= WHAT YOU HAVE TO DO =
Which lines should be repeated? Exactly the one containing "def getErrorCall (s" and every line after it through the end of the entries below.

= EXERCISE DATA =
-- ==== Sys2Proof/Machine/Session.lean ====
section
/-! DEFINITION. The operations of the Protocol-Session Layer (41_session.md). -/

namespace Sys2Proof.Machine

/-- The `on` branch of R131, in its canonical order (log entry 8). -/
def State.driveLines (s : State) : State :=
  (((((({ s with active := true, inSession := false, direction := .drive }.pinMode .rst .output).pinSet .rst false).pinMode
    .dc .output).pinSet .dc false).pinMode .ddo .output).pinSet .ddo false).pinMode .ddi .input

/-- The other branch of R131: all four lines passive, the session abandoned (R244). -/
def State.releaseLines (s : State) : State :=
  ((({ s with active := false, inSession := false, direction := .sample }.pinMode .rst .input).pinMode .dc .input).pinMode
    .ddo .input).pinMode .ddi .input

/-- `activate(on)` (R131): never rejected; it clears the flag on every call. -/
def activateCall (on : Bool) (s : State) : State :=
  if on = s.active then (clearError s).done .nothing
  else if on then (clearError s).driveLines.done .nothing
  else (clearError s).releaseLines.done .nothing

/-- The debug-entry sequence (R132): a double clock pulse framed by reset. -/
def State.entrySequence (s : State) : State :=
  ((State.pulses 2 ((s.pinSet .rst false).hold .entry)).hold .entry).pinSet .rst true

/-- `enter()` (R132): error 1 when inactive, refused in session. -/
def enterCall (s : State) : State :=
  match activeCheck s with
  | some code => s.reject code (.byte 0)
  | none =>
    if s.inSession then s.refuse
    else { (clearError s).entrySequence with inSession := true }.done (.byte 0)

/-- `exit()` (R133): the resume transaction, whose status byte is dropped. -/
def exitCall : State → State := transact [0x48#8] 1 .leaveSession (.byte 0)

/-- `getError()` (R134): the flag, with no effect. -/
def getErrorCall (s : State) : State := s.done (.byte s.errorFlag)

/-- `activate(on)`, R131. -/
def execActivate (on : Bool) (s : State) : Host.Outcome State Fault Refusal := hostCall (activateCall on) s

/-- `enter()`, R132. -/
def execEnter (s : State) : Host.Outcome State Fault Refusal := hostCall enterCall s

/-- `exit()`, R133. -/
def execExit (s : State) : Host.Outcome State Fault Refusal := hostCall exitCall s

/-- `getError()`, R134. -/
def execGetError (s : State) : Host.Outcome State Fault Refusal := hostCall getErrorCall s

end Sys2Proof.Machine
end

= RESPONSE BELOW =
def getErrorCall (s : State) : State := s.done (.byte s.errorFlag)

/-- `activate(on)`, R131. -/
def execActivate (on : Bool) (s : State) : Host.Outcome State Fault Refusal := hostCall (activateCall on) s

/-- `enter()`, R132. -/
def execEnter (s : State) : Host.Outcome State Fault Refusal := hostCall enterCall s

/-- `exit()`, R133. -/
def execExit (s : State) : Host.Outcome State Fault Refusal := hostCall exitCall s

/-- `getError()`, R134. -/
def execGetError (s : State) : Host.Outcome State Fault Refusal := hostCall getErrorCall s

end Sys2Proof.Machine
end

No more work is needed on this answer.